將hdfs中的日誌數據導入到hbase中。
打成jar包在服務器使用
hadoop jar xxx.jar 包名.類名
運行
需要將hbase類庫加到hadoop的classpath中,在hadoop-env.sh文件中添加hbase類庫
export HADOOP_CLASSPATH=/usr/local/hbase/lib/* 即可
package hbase.test;
import java.io.IOException;
import java.text.SimpleDateFormat;
import java.util.Date;
import org.apache.hadoop.conf.Configuration;
import org.apache.hadoop.hbase.HBaseConfiguration;
import org.apache.hadoop.hbase.client.Put;
import org.apache.hadoop.hbase.mapreduce.TableMapReduceUtil;
import org.apache.hadoop.hbase.mapreduce.TableOutputFormat;
import org.apache.hadoop.hbase.mapreduce.TableReducer;
import org.apache.hadoop.io.LongWritable;
import org.apache.hadoop.io.NullWritable;
import org.apache.hadoop.io.Text;
import org.apache.hadoop.mapreduce.Job;
import org.apache.hadoop.mapreduce.Mapper;
import org.apache.hadoop.mapreduce.lib.input.FileInputFormat;
import org.apache.hadoop.mapreduce.lib.input.TextInputFormat;
public class HbaseImport {
//讀取hdfs中的數據源,解析併產生rowkey
static class BatchImportMapper extends Mapper<LongWritable, Text, LongWritable, Text>{
SimpleDateFormat format = new SimpleDateFormat("yyyyMMddHHmmss");
@Override
protected void map(LongWritable key, Text value,
Mapper<LongWritable, Text, LongWritable, Text>.Context context)

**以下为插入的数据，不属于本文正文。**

/-- TAG of a frame that the unit `sender` with BOOT `boot` puts on a link (R485, R486). -/
def State.tagOf (s : State) (sender boot : Nat) (f : Frame) : List Octet :=
  if f.key = 0 then zeros 16
  else match s.keyOf f.key with
    | none => zeros 16
    | some k => Config.kmac k ((be 2 sender ++ be 2 boot ++ frameHeader f ++ msgBytes f.msg).map Int.ofNat)

/-! ### Ports -/

def State.onPort (p : Nat) (f : Port → Port) (s : State) : State :=
  { s with fab := { s.fab with ports := s.fab.ports.modify p f } }

def State.portOf (s : State) (p : Nat) : Port := nth s.fab.ports p

def State.chain (s : State) (p : Nat) : Bool := s.nat FABRIC.port_mode 0 p == 1

/-- The motion die takes the port as usable (R467): not while it is held in reset (R24). -/
def State.portOn (s : State) (p : Nat) : Bool :=
  p < 2 && !s.clk.motionHeld && (s.wake.phase == 6 || s.wake.phase == 7 || (s.wake.bare && s.wake.fabric)) &&
  (s.portOf p).up && s.nat FABRIC.port_mode 0 p != 3 && !((nth s.links 1).failed)

/-- The neighbour `unit` on port `p`; on a chain port the only one. Log entry 134. -/
def State.peerOf (s : State) (p unit : Nat) : Option Peer :=
  if s.chain p then (s.portOf p).peers.head? else (s.portOf p).peers.find? (·.unit == unit)

def State.onPeer (p unit : Nat) (f : Peer → Peer) (s : State) : State :=
  let one := s.chain p
  s.onPort p (fun x => { x with peers := x.peers.map (fun q => if one || q.unit == unit then f q else q) })

/-- Operational neighbours of a port, by the key under which frames go to them. Log entry 128. -/
def State.operPeers (s : State) (p : Nat) : List Nat :=
  if s.portOn p then ((s.portOf p).peers.filter (·.oper)).map (fun q => if s.chain p then 0 else q.unit) else []

/-! ### Queues and credits (R478, R480, R482, R483) -/

/-- A frame becomes ready for a neighbour. -/
def State.enqueue (p dest : Nat) (buf : Option (Nat × Nat × Nat)) (f : Frame) (s : State) : State :=
  s.onPort p (fun x => { x with queue := x.queue ++ [{ frame := f, dest := dest, buf := buf }] })

def setAt (l : List Nat) (i v : Nat) : List Nat := l.set i v

/-- Class credits are withheld (R85, R439, R453). -/
def State.withholds (s : State) (p c : Nat) : Bool :=
  c == 2 &&
  (decide (1024 ≤ s.dsp.calls.length) ||
   (s.flag DISPATCH.flags 1 && decide (s.nat DISPATCH.ws_calls ≤ s.dsp.ws.length) && p != b2n (s.flag DISPATCH.flags 2)))

/-- A class that carries messages which spawn instances (R85). -/
def State.spawning (s : State) (c : Nat) : Bool :=
  s.graph.tasks.any (fun t => t.kind == 1 && t.srcKind == 1 && typeClass t.srcIx == some c)

/-- A freed buffer returns its credit (R483), unless the credit is withheld (R85). Log entry 131. -/
def State.giveBack (p unit c : Nat) (s : State) : State :=
  let short := s.spawning c && decide (s.freeEntries ≤ s.disp.creditsOut)
  if s.withholds p c || short then
    let s := if short then s.backPressure 0 1 else s
    { s with fab := { s.fab with kept := s.fab.kept ++ [(p, unit, c)] } }
  else
    let s := if s.spawning c then { s with disp := { s.disp with creditsOut := s.disp.creditsOut + 1 } } else s
    s.onPeer p unit (fun q => { q with
      ret := setAt q.ret c ((q.ret.getD c 0 + 1) % 16), changedAt := some (q.changedAt.getD s.now) })

/-- Withheld credits are returned once nothing withholds them. -/
def State.giveKept (s : State) : State :=
  s.fab.kept.foldl (fun s k => s.giveBack k.1 k.2.1 k.2.2) { s with fab := { s.fab with kept := [] } }

/-- A queued copy is gone, sent or discarded: its buffer is freed with the last copy. -/
def State.freeBuf (i : TxItem) (s : State) : State :=
  match i.buf with
  | none => s
  | some (b, p, u) =>
    if s.fab.ports.any (fun x => x.queue.any (fun j => (j.buf.map (·.1)) == some b)) then s
    else s.giveBack p u i.frame.cls

/-- Frames waiting to leave are discarded (R480). -/
def State.dropQueue (p : Nat) (gone : TxItem → Bool) (s : State) : State :=
  let l := (s.portOf p).queue.filter gone
  let s := s.onPort p (fun x => { x with
    queue := x.queue.filter (fun i => !gone i), lost := satU (x.lost + l.length) 32 })
  l.foldl (fun s i => s.freeBuf i) s

/-! ### Routes (R478) -/

def State.sourceOf (s : State) (src : Nat) : Source :=
  (s.fab.sources.find? (·.src == src)).getD { src := src }

def State.setSource (x : Source) (s : State) : State :=
  let l := s.fab.sources.filter (fun y => y.src < x.src) ++ [x] ++ s.fab.sources.filter (fun y => x.src < y.src)
  { s with fab := { s.fab with sources := l } }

throws IOException, InterruptedException {
String line = value.toString();
String[] split = line.split("\t");//拆分每一行日誌爲數組
//將第一列的時間戳轉換格式
String dateStr = format.format(new Date(Long.parseLong(split[0])));
//將電話號碼和日期拼在一起作爲導入到hbase的rowkey
String rowKey = split[1] + ":" + dateStr;
//將rowkey和原來的每一行內容作爲新產生行內容
Text v2 = new Text();
v2.set(rowKey + "\t" + line);
//還將原來的key作爲和新產生的行輸出到reduce,也就是在原來每一行日誌前面加上了自己生成的rowkey,其他沒變
context.write(key, v2);
}
}
//將map端傳過來的數據導入hbase
static class BatchImportReducer extends TableReducer<LongWritable, Text, NullWritable>{
public static final String COLUMN_FAMILY = "cf";
public static final String COLUMN_NAME_RAW = "raw";
public static final String COLUMN_NAME_REPORTTIME = "reportTime";
public static final String COLUMN_NAME_MSISDN = "msisdn";
public static final String COLUMN_NAME_APMAC = "apmac";
public static final String COLUMN_NAME_ACMAC = "acmac";
public static final String COLUMN_NAME_HOST = "host";
public static final String COLUMN_NAME_SITETYPE = "siteType";
public static final String COLUMN_NAME_UPPACKNUM = "upPackNum";
public static final String COLUMN_NAME_DOWNPACKNUM = "downPackNum";
public static final String COLUMN_NAME_UPPAYLOAD = "upPayLoad";
public static final String COLUMN_NAME_DOWNPAYLOAD = "downPayLoad";
public static final String COLUMN_NAME_HTTPSTATUS = "httpStatus";
@Override
protected void reduce(LongWritable k2, Iterable<Text> v2s,
TableReducer<LongWritable, Text, NullWritable>.Context context)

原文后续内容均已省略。